Update: Added new statement from Colonial Pipeline at the end of the article.
Colonial Pipeline, the largest fuel pipeline in the United States, has shut down operations after suffering what is reported to be a ransomware attack.
Colonial Pipeline transports refined petroleum products between refineries located in the Gulf Coast and markets throughout the southern and eastern United States. The company transports 2.5 million barrels per day through its 5,500 mile pipeline and provides 45% of all fuel consumed on the East Coast.
According to a report by CNBC, Colonial Pipeline suffered a ransomware attack yesterday that forced them to shut down their entire network to prevent the spread of the malware.
Today, Colonial Pipeline issued a statement confirming the attack and stated that they temporarily shut down their pipeline operations while responding to the attack.
"On May 7, the Colonial Pipeline Company learned it was the victim of a cybersecurity attack. In response, we proactively took certain systems offline to contain the threat, which has temporarily halted all pipeline operations, and affected some of our IT systems."
"Upon learning of the issue, a leading, third-party cybersecurity firm was engaged, and they have already launched an investigation into the nature and scope of this incident, which is ongoing," Colonial Pipeline said in a statement.
DarkSide ransomware believed to be responsible
A US official has told the Washington Post that it is believed that the DarkSide ransomware operation is behind the attack.
BleepingComputer was the first to report about the DarkSide ransomware operation, which launched in the middle of August 2020.

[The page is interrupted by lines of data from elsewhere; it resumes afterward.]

/-- A value passes a bound pair (R197). -/
def boundsPass (lower upper : Int) (sh : Nat) (v : Int) : Bool :=
  let p : Int := (2 ^ sh : Nat)
  decide (lower * p ≤ v) && decide (v ≤ upper * p + p - 1)

/-- A bin passes a bin entry by its STAT (R197). -/
def binPass (w : BitVec 64) (sh : Nat) (v : BinView) : Bool :=
  let p : Int := (2 ^ sh : Nat)
  match envStat w with
  | 0 => boundsPass (envLower w) (envUpper w) sh v.mean
  | 1 => boundsPass (envLower w) (envUpper w) sh v.min
  | 2 => boundsPass (envLower w) (envUpper w) sh v.max
  | _ => decide (v.min ≥ envLower w * p) && decide (v.max ≤ envUpper w * p + p - 1)

/-- The compared bins of a bin entry. -/
def Closed.binsFor (c : Closed) (w : BitVec 64) : List (Nat × BinView) :=
  match c.recs.find? (fun r => r.chan == envStream w) with
  | some r => r.compared (envFirst w) (envLast w)
  | none => []

/-- What a check of an entry finds (R197): skipped, or failed with the first failing bin of a bin entry. -/
structure EnvCheck where
  skipped : Bool
  failed : Bool
  at_ : Nat
  deriving DecidableEq, Repr

/-- An entry checked against a closed cycle and its features. -/
def State.envCheck (s : State) (t : Nat) (c : Closed) (feats : List (Nat × Int)) (w : BitVec 64) : EnvCheck :=
  let sh := s.envShift t w
  if envIsFeat w then
    match feats.find? (fun f => f.1 == envFeat w) with
    | some f =>
      if f.2 = featUnjudged then ⟨true, false, 0⟩
      else if f.2 = featNone then ⟨false, true, 0⟩
      else ⟨false, !boundsPass (envLower w) (envUpper w) sh f.2, 0⟩
    | none => ⟨true, false, 0⟩
  else
    let bs := c.binsFor w
    match bs.find? (fun b => !binPass w sh b.2) with
    | some b => ⟨false, true, b.1 + envStream w * 1024⟩
    | none => ⟨bs.isEmpty, false, 0⟩

/-! ## Teaching and drift (R202 to R205) -/

/-- The least and greatest value an entry sees in a cycle (R202); none where it sees none. -/
def envSeen (c : Closed) (feats : List (Nat × Int)) (w : BitVec 64) : Option (Int × Int) :=
  if envIsFeat w then
    match feats.find? (fun f => f.1 == envFeat w) with
    | some f => if f.2 = featUnjudged ∨ f.2 = featNone then none else some (f.2, f.2)
    | none => none
  else
    match c.binsFor w with
    | [] => none
    | bs =>
      let pick (lo : Bool) (v : BinView) : Int := match envStat w with
        | 0 => v.mean
        | 1 => v.min
        | 2 => v.max
        | _ => if lo then v.min else v.max
      let los := bs.map (fun b => pick true b.2)
      let his := bs.map (fun b => pick false b.2)
      some (los.foldl min (los.headD 0), his.foldl max (his.headD 0))

/-- Where entry `e`'s accumulators lie (R205). -/
def accAddr (t e : Nat) : Nat := tileMem t + 0x76000 + 8 * e
/-- Where entry `e`'s anchors lie (R205). -/
def anchorAddr (t e : Nat) : Nat := tileMem t + 0x70000 + 8 * e

/-- The accumulators of a group's entries emptied: lo above hi says that nothing has been observed. -/
def State.accClear (s : State) (t g : Nat) : State :=
  (s.entriesOf t g).foldl (fun s e => (s.storeLe (accAddr t e.1) 4 0x7FFFFFFF).storeLe (accAddr t e.1 + 4) 4 0x80000000) s

/-- An entry's lo and hi so far. -/
def State.accGet (s : State) (t e : Nat) : Int × Int := (int32 (s.loadLe (accAddr t e) 4), int32 (s.loadLe (accAddr t e + 4) 4))

/-- A cycle's observations entered in the accumulators (R202, R204). -/
def State.accTake (s : State) (t g : Nat) (c : Closed) (feats : List (Nat × Int)) : State :=
  (s.entriesOf t g).foldl (fun s e =>
    match envSeen c feats e.2 with
    | none => s
    | some (lo, hi) =>
      let a := s.accGet t e.1
      (s.storeLe (accAddr t e.1) 4 (min a.1 lo % 0x100000000).toNat).storeLe (accAddr t e.1 + 4) 4
        (max a.2 hi % 0x100000000).toNat) s

/-- The bounds that lo and hi give (R202); the part of the spread is cut to an integer (DEDUCED, assumption 157). -/
def State.taught (s : State) (t g : Nat) (w : BitVec 64) (lo hi : Int) : Int × Int :=
  let p : Int := (2 ^ s.envShift t w : Nat)
  let m := s.get (F.CHURN_GRP_TEACH_MARGIN_LSB t g) * p + (hi - lo) * s.get (F.CHURN_GRP_TEACH_MARGIN_PCT t g) / 100
  (max (-32768) (min 32767 ((lo - m) / p)), max (-32768) (min 32767 ((hi + m) / p)))

/-- An entry's anchors written (R202, R204, R205). -/
def State.setAnchor (s : State) (t e : Nat) (lower upper : Int) : State :=
  (s.storeLe (anchorAddr t e) 2 (lower % 65536).toNat).storeLe (anchorAddr t e + 2) 2 (upper % 65536).toNat

/-- A happening of the churn engine for the pail core (R269). -/
def State.churnEvent (s : State) (t : Nat) : State := s.raiseTile t 8

/-- The rule histories of a group cleared (R206). -/
def State.clearHist (s : State) (t g : Nat) : State :=
  let c := s.eng t
  s.setEng t { c with hist := c.hist.filter (fun h => s.get (F.CHURN_RULE_COND_GROUP t h.1) != g) }

/-- The group's registers follow its state (R211). -/
def State.grpShow (s : State) (t g : Nat) : State :=
  let x := s.grp t g
  let s := s.put (F.CHURN_GRP_STAT_STATE t g) (if !x.folding then 0 else if x.teaching then 1 else 2)
  let s := s.putB (F.CHURN_GRP_STAT_SRC_AVAIL t g) (s.isSet (F.CHURN_GRP_CFG_EN t g) && s.srcAvailTo t (s.grpSrc t g))
  let s := (s.put (F.CHURN_GRP_STAT_TEACH_DONE t g) x.teachDone).putB (F.CHURN_GRP_STAT_CLAMPED t g) (!x.held.isEmpty)
  let s := if x.folding then s.setBit (F.CHURN_STAT_FOLDING t) g else s.clearBit (F.CHURN_STAT_FOLDING t) g
  let s := if x.teaching then s.setBit (F.CHURN_STAT_TEACHING t) g else s.clearBit (F.CHURN_STAT_TEACHING t) g
  s.putB (F.CHURN_STAT_BUSY t) (s.eng t).judge.isSome

/-- Teaching starts afresh (R202): nothing collected, the rule histories cleared; cycles closed before do not count. -/
def State.teachStart (s : State) (t g : Nat) : State :=
  let x := s.grp t g
  let s := s.setGrp t g { x with teaching := true, teachDone := 0, clampTold := false, driftRun := 0,
                                 closed := x.closed.map (fun c => { c with stale := true }) }
  ((s.accClear t g).clearHist t g).grpShow t g

/-- Teaching restarts from zero because the source changed (R203). -/
def State.teachRestart (s : State) (t g : Nat) : State :=
  if (s.grp t g).teaching then
    let done := (s.grp t g).teachDone
    let s := s.teachStart t g
    let s := (s.incSat (F.CHURN_GRP_CNT1_TEACH_RESTARTS t g)).setBit (F.CHURN_EVT_TEACH_RESTART_SEEN t) g
    (((s.churnEvent t).raise t).logWrite kTeach t (w32 (t + 8 * g)) (w32 done) 0#32)
  else s

/-- A teach completes (R202): every entry of the group is written at once, with its anchors. -/
def State.teachComplete (s : State) (t g : Nat) : State :=
  let es := s.entriesOf t g
  let missing := es.any (fun e => decide ((s.accGet t e.1).1 > (s.accGet t e.1).2))
  let s := es.foldl (fun s e =>
    let a := s.accGet t e.1
    let b := if a.1 > a.2 then ((-32768 : Int), (32767 : Int)) else s.taught t g e.2 a.1 a.2
    (s.envSet t e.1 (envBounds e.2 b.1 b.2)).setAnchor t e.1 b.1 b.2) s
  let s := s.setGrp t g { s.grp t g with teaching := false, teachDone := 0, clampTold := false, held := [], skipsDue := missing }
  ((s.setBit (F.CHURN_EVT_TEACH_DONE_SEEN t) g).churnEvent t).grpShow t g

/-- One bound's move toward its target (R204): at most `step`, never past `anchor` ± `lim`; with whether it stands at that limit. -/
def driftBound (now target anchor : Int) (step lim : Nat) : Int × Bool :=
  let want := if target > now then min target (now + step) else max target (now - step)
  let got := max (anchor - lim) (min (anchor + lim) want)
  (got, decide (got = anchor + lim) || decide (got = anchor - lim))

/-- The bounds held at their limits with one entry's two bounds set. -/
def setHeld (e : Nat) (lo hi : Bool) (l : List Nat) : List Nat :=
  l.filter (fun i => i / 2 != e) ++ (if lo then [2 * e] else []) ++ (if hi then [2 * e + 1] else [])

/-- The end of a drift run (R204): each entry with an observation moves; says whether a bound moved, which bounds are held at their limits,
and the first entry with one that was not held before. -/
def State.driftMove (s : State) (t g : Nat) : State × Bool × List Nat × Option Nat :=
  let step := s.get (F.CHURN_GRP_DRIFT_DRIFT_STEP t g)
  let lim := s.get (F.CHURN_GRP_DRIFT_DRIFT_MAX t g)
  (s.entriesOf t g).foldl (fun (r : State × Bool × List Nat × Option Nat) e =>
    let s := r.1
    let a := s.accGet t e.1
    if a.1 > a.2 then r
    else
      let b := s.taught t g e.2 a.1 a.2
      let lo := driftBound (envLower e.2) b.1 (int16 (s.loadLe (anchorAddr t e.1) 2)) step lim
      let hi := driftBound (envUpper e.2) b.2 (int16 (s.loadLe (anchorAddr t e.1 + 2) 2)) step lim
      if lo.1 > hi.1 then r
      else
        let w := envBounds e.2 lo.1 hi.1
        let new := (lo.2 && !r.2.2.1.contains (2 * e.1)) || (hi.2 && !r.2.2.1.contains (2 * e.1 + 1))
        (s.envSet t e.1 w, r.2.1 || w != e.2, setHeld e.1 lo.2 hi.2 r.2.2.1, if new && r.2.2.2.isNone then some e.1 else r.2.2.2))
    (s, false, (s.grp t g).held, none)

/-- Drift after a passing cycle (R204): the run's count, at its end the move, CLAMPED, and the first clamp's report. -/
def State.drift (s : State) (t g : Nat) (c : Closed) (feats : List (Nat × Int)) : State × Bool :=
  let x := s.grp t g
  let s := if x.driftRun = 0 then s.accClear t g else s
  let s := s.accTake t g c feats
  let n := x.driftRun + 1
  if n < s.get (F.CHURN_GRP_DRIFT_DRIFT_EVERY t g) then (s.setGrp t g { s.grp t g with driftRun := n }, false)
  else
    let (s, moved, held, told) := s.driftMove t g
    let s := s.setGrp t g { s.grp t g with driftRun := 0, held := held }
    let s := s.putB (F.CHURN_GRP_STAT_CLAMPED t g) (!held.isEmpty)
    match told with
    | none => (s, moved)
    | some e =>
      if (s.grp t g).clampTold then (s, moved)
      else
        let s := s.setGrp t g { s.grp t g with clampTold := true }
        let s := (s.setBit (F.CHURN_EVT_CLAMP_SEEN t) g).churnEvent t
        ((s.raise t).logWrite kTeach t (w32 (t + 8 * g + 32)) (w32 e) 0#32, moved)

/-! ## Rules (R206, R207) -/

/-- A rule matches a verdict (R206). -/
def ruleMatch (when_ mask status codes : Nat) : Bool :=
  match when_ with
  | 0 => status == 0 && (codes &&& mask) != 0
  | 1 => status == 0 && (codes &&& mask) == 0
  | 2 => status != 0
  | _ => true

/-- One entry asked by a rule: to the own table or lanes, or collected for its address (R207). -/
def State.ruleAsk (s : State) (t r : Nat) (kind : Nat) (level : Bool) (cycle : Int) (angle : Nat)
    (l : List (Nat × ActReq)) : State × List (Nat × ActReq) :=
  let src := s.get (F.CHURN_RULE_TARGET_SRC t r)
  let out := s.get (F.CHURN_RULE_TARGET_OUTPUT t r)
  let dest := s.get (F.CHURN_RULE_TARGET_ADDR t r)
  let c := BitVec.ofInt 32 cycle
  if s.isSet (F.CHURN_RULE_TARGET_SELF t r) || dest == s.line then
    if kind = 2 then (s.clearAct out src s.line c, l)
    else (s.askOwn { output := out, level := level, target := ⟨true, 0, src, c, w32 (angle * 65536)⟩, origin := s.line,
                     from_ := 0, reqId := 0#32 }, l)
  else
    let o := s.ownerOf src
    (s, l ++ [(dest, { reqId := 0#32, output := BitVec.ofNat 8 out, op := BitVec.ofNat 8 (level.toNat + 2 * kind), owner := o.1,
                       ownerSrc := o.2, t0 := c, t1 := w32 (angle * 65536) })])

/-- What rule `r` with operation `op` does on the verdict of cycle `k` (R207). -/
def State.ruleDo (s : State) (t r op : Nat) (k : Int) (l : List (Nat × ActReq)) : State × List (Nat × ActReq) :=
  let c := k + s.get (F.CHURN_RULE_TARGET_DELAY t r)
  let on := s.get (F.CHURN_RULE_ANGLES_ON t r)
  let off := s.get (F.CHURN_RULE_ANGLES_OFF t r)
  let level := s.isSet (F.CHURN_RULE_TARGET_LEVEL t r)
  match op with
  | 1 =>
    let a := s.ruleAsk t r 0 level c on l
    a.1.ruleAsk t r 0 (!level) (if off > on then c else c + 1) off a.2
  | 2 => s.ruleAsk t r 0 level c on l
  | 3 => s.ruleAsk t r 2 false c 0 l
  | 4 => ((s.raiseTile t 9).put (F.CHURN_EVT_RULE_EVENT_SEEN t) 1, l)
  | _ => (s, l)

/-- A rule fires on the verdict of cycle `k` (R207). -/
def State.ruleFire (s : State) (t r : Nat) (k : Int) (l : List (Nat × ActReq)) : State × List (Nat × ActReq) :=
  (s.incSat (F.CHURN_RULE_CNT_FIRED t r)).ruleDo t r (s.get (F.CHURN_RULE_COND_OP t r)) k l

/-- One rule of the list on a verdict (R206), with whether a rule with STOP has fired and the entries collected so far. -/
def State.ruleStep (s : State) (t r : Nat) (k : Int) (skip status codes : Nat) (stop : Bool) (l : List (Nat × ActReq)) :
    State × Bool × List (Nat × ActReq) :=
  let hit := ruleMatch (s.get (F.CHURN_RULE_COND_WHEN t r)) (s.get (F.CHURN_RULE_MASK_MASK t r) * 2) status codes
  let h := (hit :: (List.replicate (min skip 8) false ++ tabGet (fun _ => []) (s.eng t).hist r)).take 8
  let c := s.eng t
  let s := s.setEng t { c with hist := tabSet (fun _ => []) r h c.hist }
  let n := ((h.take (s.get (F.CHURN_RULE_COND_M t r))).filter (fun b => b)).length
  let x := s.ruleFire t r k l
  if hit && !stop && n ≥ s.get (F.CHURN_RULE_COND_N t r) then (x.1, x.1.isSet (F.CHURN_RULE_COND_STOP t r), x.2) else (s, stop, l)

/-- The rule list on a verdict (R206): each rule of the group records its match; one fires where at least N of its last M match and no
rule with STOP has fired. `skip` cycles of the group since the last verdict had none. -/
def State.rules (s : State) (t g : Nat) (k : Int) (skip status codes : Nat) : State :=
  let rs := (List.range 64).filter (fun r => s.isSet (F.CHURN_RULE_COND_EN t r) && s.get (F.CHURN_RULE_COND_GROUP t r) == g)
  let res := rs.foldl (fun (a : State × Bool × List (Nat × ActReq)) r => a.1.ruleStep t r k skip status codes a.2.1 a.2.2) (s, false, [])
  (res.2.2.map (fun q => q.1)).eraseDups.foldl (fun s a =>
    s.askHerd a 9 ((res.2.2.filter (fun q => q.1 == a)).map (fun q => q.2))) res.1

Like other enterprise-targeting ransomware operations, when DarkSide gains access to a corporate network, they will quietly spread to other devices while gathering credentials and stealing unencrypted documents.
Once they gain access to Windows domain credentials, they will deploy the ransomware throughout the network to encrypt devices.
If DarkSide conducted the attack, the threat actors likely stole data, which will be used to extort Colonial Pipeline in their ransom demands.
High profile attacks previously conducted by the DarkSide gang include CompuCom, Discount Car and Truck Rentals, Brookfield Residential, and Brazil's Companhia Paranaense de Energia (Copel).
Update 5/8/21: The FBI today confirmed that the Colonial Pipeline cyberattack was conducted by the DarkSide ransomware operation.
Colonial Pipeline also issued an updated statement explaining that they are working with the US Department of Energy to slowly bring segments of the pipeline back online.
"Colonial Pipeline continues to dedicate vast resources to restoring pipeline operations quickly and safely. Segments of our pipeline are being brought back online in a stepwise fashion, in compliance with relevant federal regulations and in close consultation with the Department of Energy, which is leading and coordinating the Federal Government’s response.
Restoring our network to normal operations is a process that requires the diligent remediation of our systems, and this takes time. In response to the cybersecurity attack on our system, we proactively took certain systems offline to contain the threat, which temporarily halted all pipeline operations, and affected some of our IT systems. To restore service, we must work to ensure that each of these systems can be brought back online safely.
While this situation remains fluid and continues to evolve, the Colonial operations team is executing a plan that involves an incremental process that will facilitate a return to service in a phased approach. This plan is based on a number of factors with safety and compliance driving our operational decisions, and the goal of substantially restoring operational service by the end of the week. The Company will provide updates as restoration efforts progress.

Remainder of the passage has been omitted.